The patient was no longer John Doe, but a 52-year-old father, a husband, a son, and a beloved music teacher. The room was crowded with his family, obviously in shock. While I waited for a technician to hook the patient back up to an automatic respirator, I squeezed the ventilation bag every six seconds. I watched as the doctor walked into the room, nonchalantly informed the family that the patient suffered a massive brain hemorrhage and that there was absolutely nothing he could do.""I checked up on the family every quarter hour and explained to them anything I could. What scared me the most, much more than the fragility of life, the suddenness, the arbitrariness, the permanence, the absence of hope and dignity, was that I seemed to be the only one who cared."
Still, I had set out to write a case-study, and rationalized that it too would be personal.
"Clinical work in neuropsychology differs greatly from the trend of impersonality and façades of objectivism the scientific community so fervently defends. All other organs in the body can be reduced to specific anatomies, physiologies, and biochemistries, yet the brain transcends even the most astute reductionist techniques. Case studies, detailed and personal accounts of patients, have little choice but to include emotional developments between a clinician and patient. While I understand the need for double-blind pharmacologic studies, assessing individual therapies on a patient-to-patient basis gives neuropsychology an entirely different aesthetic from other descriptive sciences. Each brain is as idiosyncratic as the individual it represents, and, in tragic circumstances of injury, each presentation of signs, symptoms, and compensation techniques is unique."
I grappled with the pretentious jargon and insensitivity. I wanted to explore what I had actually learned and give credit the relationships that I had formed.
"I believe my experience in the Photography as Language course has truly bolstered my ideals of a patient- or client-centered approach to treatment. K.J. is extraordinarily intelligent, focused, and determined. She requires a personalized therapy plan and individual attention because, frankly, she is easily bored.
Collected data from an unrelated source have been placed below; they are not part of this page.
-- ==== Sys2Proof/Machine/Ops.lean ====
section
/-!
DEFINITION. The shared operations: the one error, starting a command, a host access, an engine step, reset, and one step of
the machine. The meaning of an instruction comes in as the argument `run`, which Step.lean gives as `exec`.
-/
namespace Sys2Proof.Machine

/-! ### The one error -/

/-- raise AlignmentError: ERR <- 1, ERRCODE <- 1, phase <- IDLE and nothing else (60_exceptions.md R200, R203). The core has
no other exception, no entry that saves state and no return (R205, R208). -/
def State.raiseAlignmentError (s : State) : State := { s with err := true, errcode := 1, phase := Phase.idle }

/-! ### Commands -/

/-- A PAD, COMPUTE or HASH presented to the core: accepted while idle (44_commands.md R180), ignored while busy (20_memory.md R64). -/
def startCommand (chain : Bool) (first : BitVec 4) (s : State) : Result :=
  if s.phase = Phase.idle then .next (s.accept chain first) else .next s

/-- CommandAccept(v): a defined word runs its command, a reserved word is ignored (44_commands.md R180, R186). -/
def commandAccept (run : Instr → State → Result) (v : Word) (s : State) : Result :=
  match decode (.cmd v) with
  | .ok i => run i s
  | .error _ => .next s

/-! ### Host accesses -/

/-- addr[31:2] || 0b00 (20_memory.md R65). -/
def alignWord (addr : Word) : Word := addr.extractLsb' 2 30 ++ 0#2

/-- Whether an aligned host address reaches BUF (20_memory.md R61). -/
def State.inBuf (s : State) (a : Word) : Bool :=
  Config.bufBase ≤ a.toNat && decide (a.toNat < Config.bufBase + s.bufCap)

/-- The BUF index of a host address in BUF (20_memory.md R61). -/
def bufIndex (a : Word) : Nat := a.toNat - Config.bufBase

/-- The value of HostRead(addr): a register, a word of BUF, or 0 for reserved and unmapped addresses (20_memory.md R62; 10_state.md R38). -/
def hostReadValue (addr : Word) (s : State) : Word :=
  match Reg.ofAddr (alignWord addr) with
  | some r => r.value s
  | none => if s.inBuf (alignWord addr) then s.bufWord (bufIndex (alignWord addr)) else 0

/-- The host has been given the value v of its read of addr; a read of BUF uses up a draw (log 2, log 3). -/
def State.reply (s : State) (addr v : Word) : State :=
  { s with
    replies := v :: s.replies
    draws := if s.inBuf (alignWord addr) then s.draws + 1 else s.draws }

/-- ERRCODE holds a value that is never produced (60_exceptions.md R201). -/
def State.errcodeReserved (s : State) : Bool := 1#4 < s.errcode

/-- HostRead(addr), allowed in any phase, changing nothing of the core (20_memory.md R62, R70). -/
def hostRead (addr : Word) (s : State) : Result :=
  if alignWord addr = Reg.offset .status ∧ s.errcodeReserved then .fault .reservedErrCode
  else .next (s.reply addr (hostReadValue addr s))

/-- HostWrite(addr, v) (20_memory.md R63, R64). -/
def hostWrite (run : Instr → State → Result) (addr v : Word) (s : State) : Result :=
  if s.phase ≠ Phase.idle then .next s
  else if alignWord addr = Reg.offset .cmd then commandAccept run v s
  else if alignWord addr = Reg.offset .mlen then .next (s.writeMlen v)
  else if alignWord addr = Reg.offset .plen then .next (s.writePlen v)
  else if s.inBuf (alignWord addr) then .next (s.storeBytes (bufIndex (alignWord addr)) (be32Bytes v))
  else .next s

/-- One host access, one atomic step (20_memory.md R69). -/
def hostAccess (run : Instr → State → Result) (x : Access) (s : State) : Result :=
  match x with
  | .read addr => hostRead addr s
  | .write addr v => hostWrite run addr v s

/-! ### The engine -/

/-- EngineStep: the micro-operation PHASE selects; none while idle; a fault for a reserved PHASE (44_commands.md R181). -/
def engineStep (run : Instr → State → Result) (s : State) : Result :=
  match decode (.phase s.phase) with
  | .ok i => run i s
  | .error .noMicroOperation => .next s
  | .error _ => .fault .reservedPhase

/-! ### Reset -/

/-- Reset between two steps: every element at its reset value, BUF unspecified, a running command abandoned
(70_reset_and_hazards.md R220 to R222). What is outside the core stays: BUF_CAP, the inputs to come, the values already
returned, and the count of draws, so that a byte read before reset says nothing of it after (log 10). -/
def State.resetEvent (s : State) : State :=
  { State.resetAt s.bufCap with draws := s.draws, agenda := s.agenda, replies := s.replies }

/-! ### One step -/

/-- What an event does (00_scope.md R6). -/
def performEvent (run : Instr → State → Result) (e : Event) (s : State) : Result :=
  match e with
  | .bus x => hostAccess run x s
  | .engine => engineStep run s
  | .reset => .next s.resetEvent

/-- The first event of the agenda is taken off it. -/
def State.withAgenda (s : State) (l : List Event) : State := { s with agenda := l }

/-- One step: the next event, or an engine step where no input is to come (44_commands.md R181; log 1). -/
def stepWith (run : Instr → State → Result) (s : State) : Result :=
  match s.agenda with
  | [] => engineStep run s
  | e :: rest => performEvent run e (s.withAgenda rest)

/-- The state whose next step runs the code (log 5): a command is the host's next write to CMD, on an idle core; a
micro-operation is the engine's next step with PHASE selecting it. -/
def State.placeCode (s : State) : Code → State
  | .cmd v => { s with phase := Phase.idle, agenda := .bus (.write (Reg.offset .cmd) v) :: s.agenda }
  | .phase p => { s with phase := p, agenda := .engine :: s.agenda }

/-- The state whose next step runs an opcode-table row (log 5, log 11). -/
def State.placeTableWord (s : State) (nbits w : Nat) : State :=
  match tableCode nbits w with
  | some c => s.placeCode c
  | none => s

end Sys2Proof.Machine
end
She expressed resentment at the “stupid” generic formal testing, but her independent drive for recovery and self-betterment extends her patience. Two times a week, K.J. navigates the city of Orlando on the public transportation system (not a simple task) and is punctual and energetic.
I was lucky enough to develop more than a superficial relationship with this phenomenal woman. I absolutely loved her mannerisms and personality quirks. K.J. was never once quiet with her praise or criticism, unabashedly walking to the board to point out an element she liked or responding to another client’s photographic grouping as “stupid.” She pushed me to think creatively and work especially hard (her criticism could easily take a turn and target me), yet still provided endless entertainment, astounding photographs, and insight into her life—past, present, and future."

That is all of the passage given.